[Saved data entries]
——
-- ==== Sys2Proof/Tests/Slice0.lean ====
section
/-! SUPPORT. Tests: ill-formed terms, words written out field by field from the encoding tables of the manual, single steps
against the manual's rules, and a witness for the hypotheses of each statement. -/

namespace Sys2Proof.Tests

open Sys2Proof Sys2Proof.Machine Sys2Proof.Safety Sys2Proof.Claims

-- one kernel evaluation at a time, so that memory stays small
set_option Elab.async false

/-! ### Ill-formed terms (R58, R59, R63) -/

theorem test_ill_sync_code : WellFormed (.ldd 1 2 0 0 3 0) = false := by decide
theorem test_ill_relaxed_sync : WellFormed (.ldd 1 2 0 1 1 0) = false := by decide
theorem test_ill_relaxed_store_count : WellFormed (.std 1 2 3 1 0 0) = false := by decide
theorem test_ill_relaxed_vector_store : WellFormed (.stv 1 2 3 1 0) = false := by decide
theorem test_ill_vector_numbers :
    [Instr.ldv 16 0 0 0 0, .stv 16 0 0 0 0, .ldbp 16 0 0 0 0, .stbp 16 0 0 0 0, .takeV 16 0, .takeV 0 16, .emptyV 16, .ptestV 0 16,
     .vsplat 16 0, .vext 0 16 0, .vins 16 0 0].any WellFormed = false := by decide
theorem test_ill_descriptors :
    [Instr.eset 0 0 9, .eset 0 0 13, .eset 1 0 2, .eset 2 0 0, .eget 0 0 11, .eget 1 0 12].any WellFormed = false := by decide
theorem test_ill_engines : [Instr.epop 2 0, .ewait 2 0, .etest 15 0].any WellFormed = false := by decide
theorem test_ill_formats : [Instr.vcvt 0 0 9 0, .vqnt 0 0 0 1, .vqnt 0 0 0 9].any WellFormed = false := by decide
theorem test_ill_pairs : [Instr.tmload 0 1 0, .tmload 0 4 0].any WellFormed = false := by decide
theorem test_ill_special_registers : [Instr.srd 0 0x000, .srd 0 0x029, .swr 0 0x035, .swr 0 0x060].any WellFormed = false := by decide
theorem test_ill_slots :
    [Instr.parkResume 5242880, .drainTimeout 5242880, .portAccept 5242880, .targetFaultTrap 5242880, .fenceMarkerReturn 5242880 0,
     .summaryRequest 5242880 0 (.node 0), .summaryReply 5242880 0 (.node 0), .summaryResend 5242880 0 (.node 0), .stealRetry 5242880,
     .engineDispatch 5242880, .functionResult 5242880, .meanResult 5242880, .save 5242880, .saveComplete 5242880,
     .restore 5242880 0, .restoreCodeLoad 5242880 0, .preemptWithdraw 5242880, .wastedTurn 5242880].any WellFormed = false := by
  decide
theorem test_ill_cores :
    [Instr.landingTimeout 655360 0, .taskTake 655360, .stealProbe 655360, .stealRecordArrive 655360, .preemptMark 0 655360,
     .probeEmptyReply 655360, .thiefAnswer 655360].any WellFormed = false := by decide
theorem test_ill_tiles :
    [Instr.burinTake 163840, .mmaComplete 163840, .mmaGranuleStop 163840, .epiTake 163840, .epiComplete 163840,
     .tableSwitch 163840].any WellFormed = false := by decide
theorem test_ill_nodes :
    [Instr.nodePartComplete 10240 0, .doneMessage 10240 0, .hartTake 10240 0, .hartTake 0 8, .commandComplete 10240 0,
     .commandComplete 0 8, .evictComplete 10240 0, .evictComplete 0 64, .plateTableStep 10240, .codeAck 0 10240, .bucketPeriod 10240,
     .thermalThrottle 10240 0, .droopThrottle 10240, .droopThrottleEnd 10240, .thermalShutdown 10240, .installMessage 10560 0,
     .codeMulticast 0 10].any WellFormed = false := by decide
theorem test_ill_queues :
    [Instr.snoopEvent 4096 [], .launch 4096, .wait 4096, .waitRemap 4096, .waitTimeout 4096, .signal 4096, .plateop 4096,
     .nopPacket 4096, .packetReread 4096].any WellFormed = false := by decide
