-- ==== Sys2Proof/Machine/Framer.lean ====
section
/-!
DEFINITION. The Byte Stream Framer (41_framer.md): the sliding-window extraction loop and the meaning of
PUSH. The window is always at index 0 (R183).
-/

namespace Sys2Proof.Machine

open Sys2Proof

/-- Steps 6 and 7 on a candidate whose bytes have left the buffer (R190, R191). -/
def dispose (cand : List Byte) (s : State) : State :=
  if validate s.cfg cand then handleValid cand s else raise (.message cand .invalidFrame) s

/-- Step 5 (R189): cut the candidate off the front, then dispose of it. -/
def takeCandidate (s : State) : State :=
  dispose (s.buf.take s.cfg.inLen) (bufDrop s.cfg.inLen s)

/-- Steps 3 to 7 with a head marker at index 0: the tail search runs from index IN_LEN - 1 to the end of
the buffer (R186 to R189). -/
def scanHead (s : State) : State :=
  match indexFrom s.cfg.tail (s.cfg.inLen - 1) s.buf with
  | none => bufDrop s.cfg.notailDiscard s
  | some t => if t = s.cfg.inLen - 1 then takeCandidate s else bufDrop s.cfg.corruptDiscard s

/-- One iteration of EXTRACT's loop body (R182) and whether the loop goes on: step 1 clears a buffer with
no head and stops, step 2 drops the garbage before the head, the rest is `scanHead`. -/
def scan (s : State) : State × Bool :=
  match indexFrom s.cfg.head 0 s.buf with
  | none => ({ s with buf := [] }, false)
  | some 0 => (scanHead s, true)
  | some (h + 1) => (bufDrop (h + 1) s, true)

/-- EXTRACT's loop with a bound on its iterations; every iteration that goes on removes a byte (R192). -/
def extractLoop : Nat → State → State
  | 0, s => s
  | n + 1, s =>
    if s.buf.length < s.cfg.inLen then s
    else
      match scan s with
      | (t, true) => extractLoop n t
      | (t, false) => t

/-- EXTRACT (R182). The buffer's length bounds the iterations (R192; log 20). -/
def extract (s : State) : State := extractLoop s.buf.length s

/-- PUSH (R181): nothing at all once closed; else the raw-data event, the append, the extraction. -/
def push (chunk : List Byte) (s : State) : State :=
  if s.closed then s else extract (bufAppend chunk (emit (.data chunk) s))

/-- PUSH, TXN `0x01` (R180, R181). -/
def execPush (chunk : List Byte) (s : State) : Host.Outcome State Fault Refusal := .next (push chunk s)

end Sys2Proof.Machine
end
——
> [What you are asked to do]:
Where a line of the records holds the word "List", copy that line.

> [Solution for this problem]:
def dispose (cand : List Byte) (s : State) : State :=
def push (chunk : List Byte) (s : State) : State :=
def execPush (chunk : List Byte) (s : State) : Host.Outcome State Fault Refusal := .next (push chunk s)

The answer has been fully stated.